-- ==== Sys2Proof/Decode.lean ====
section
/-! DEFINITION. Decoding and encoding (30_encoding): the address decoder of 20_memory R62 and R63, the
selector tables of formats BUS, DMAMODE, TRIG and NANDCMD, their byte layout, and the encoder. -/

namespace Sys2Proof

/-! ## Register select (30_encoding R101, R104) -/

/-- The channel of stride number `n` of the DMA parameter blocks. -/
def Channel.ofStride (n : Nat) : Option Channel :=
  if n = 0 then some .ch0 else if n = 1 then some .ch1 else if n = 2 then some .ch2 else none

/-- The parameter register at place `k` of a channel's block; place 7 is no register (R104). -/
def DmaReg.ofPlace (k : Nat) : Option DmaReg :=
  if k = 0 then some .mode else if k = 1 then some .srcLo else if k = 2 then some .dstLo
  else if k = 3 then some .lenLo else if k = 4 then some .srcHi else if k = 5 then some .dstHi
  else if k = 6 then some .lenHi else none

/-- The register at distance `d` from `0x7A80`. -/
def dmaRegAt (d : Nat) : Option Reg :=
  match Channel.ofStride (d / 8), DmaReg.ofPlace (d % 8) with
  | some ch, some k => some (.dma ch k)
  | some _, none => none
  | none, _ => none

/-- The register at an address of the system-register block, if one stands there (R101). -/
def selectReg (a : Nat) : Option Reg :=
  if a < 0x7A80 then
    if a = 0x7810 then some .banksw
    else if a = 0x7820 then some (.cs .cs0)
    else if a = 0x7821 then some (.cs .cs1)
    else if a = 0x7822 then some (.cs .cs2)
    else if a = 0x7823 then some (.cs .cs3)
    else if a = 0x7824 then some (.cs .cs4)
    else if a = 0x7851 then some .nandCmd
    else if a = 0x7852 then some .nandAddrLo
    else if a = 0x7853 then some .nandAddrHi
    else if a = 0x7854 then some .nandData
    else none
  else if a = 0x7ABE then some .dmaSrcType
  else if a = 0x7ABF then some .dmaStatus
  else dmaRegAt (a - 0x7A80)

/-- Inside the system-register block, first match (20_memory R63). -/
def sysregTarget (a : Nat) : Target :=
  if a ≤ Config.videoWinLast then .video
  else if Config.audioWinFirst ≤ a then .audio
  else match selectReg a with
    | some r => .reg r
    | none => .unhandled

/-- The address map, first match (20_memory R62). -/
def busTarget (c : Config) (a : Addr) : Target :=
  if Config.inSysreg a.toNat then sysregTarget a.toNat
  else if c.inIram a.toNat then .iram
  else if c.inIrom a.toNat then .irom
  else if c.inDirect a.toNat then .direct
  else if c.inBanked a.toNat then .banked
  else .unmapped

/-! ## The selector tables -/

/-- DMA mode decode, by the whole word (42_dma R167, 30_encoding R105). -/
def dmaOp (mode : Word) : DmaOp :=
  if mode = 0x1089 then .nand8
  else if mode = 0x0009 then .copy16
  else if mode = 0x4009 then .copy16b
  else if mode = 0x0089 then .fill16
  else .unhandled

/-- Trigger decode, by the whole word (30_encoding R107). -/
def trigOp (ordinal : Word) : TrigOp :=
  if ordinal = 1 then .channel .ch0
  else if ordinal = 2 then .channel .ch1
  else if ordinal = 3 then .channel .ch2
  else .invalid

/-- NAND command decode (30_encoding R110). -/
def nandOp (byte : Byte) : NandOp :=
  if byte = 0x90 then .readId
  else if byte = 0x00 then .read
  else if byte = 0x70 then .status
  else .unknown

/-- The row of a DMA parameter read (42_dma R161). -/
def dmaReadInstr (ch : Channel) (k : DmaReg) : Instr :=
  match ch, k with
  | .ch0, .mode => .dma0ModeR
  | .ch0, .srcLo => .dma0SrcloR
  | .ch0, .dstLo => .dma0DstloR
  | .ch0, .lenLo => .dma0LenloR
  | .ch0, .srcHi => .dma0SrchiR
  | .ch0, .dstHi => .dma0DsthiR
  | .ch0, .lenHi => .dma0LenhiR
  | .ch1, .mode => .dma1ModeR
  | .ch1, .srcLo => .dma1SrcloR
  | .ch1, .dstLo => .dma1DstloR
  | .ch1, .lenLo => .dma1LenloR
  | .ch1, .srcHi => .dma1SrchiR
  | .ch1, .dstHi => .dma1DsthiR
  | .ch1, .lenHi => .dma1LenhiR
  | .ch2, .mode => .dma2ModeR
  | .ch2, .srcLo => .dma2SrcloR
  | .ch2, .dstLo => .dma2DstloR
  | .ch2, .lenLo => .dma2LenloR
  | .ch2, .srcHi => .dma2SrchiR
  | .ch2, .dstHi => .dma2DsthiR
  | .ch2, .lenHi => .dma2LenhiR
━━━━━━
What to produce » Transcribe each line of the data above, unaltered, from the one where "else if a = 0x7ABF then some .dmaStatus" appears to the one where "else if c.inIrom a.toNat then .irom" appears, inclusive of both.

Output of the task »
  else if a = 0x7ABF then some .dmaStatus
  else dmaRegAt (a - 0x7A80)

/-- Inside the system-register block, first match (20_memory R63). -/
def sysregTarget (a : Nat) : Target :=
  if a ≤ Config.videoWinLast then .video
  else if Config.audioWinFirst ≤ a then .audio
  else match selectReg a with
    | some r => .reg r
    | none => .unhandled

/-- The address map, first match (20_memory R62). -/
def busTarget (c : Config) (a : Addr) : Target :=
  if Config.inSysreg a.toNat then sysregTarget a.toNat
  else if c.inIram a.toNat then .iram
  else if c.inIrom a.toNat then .irom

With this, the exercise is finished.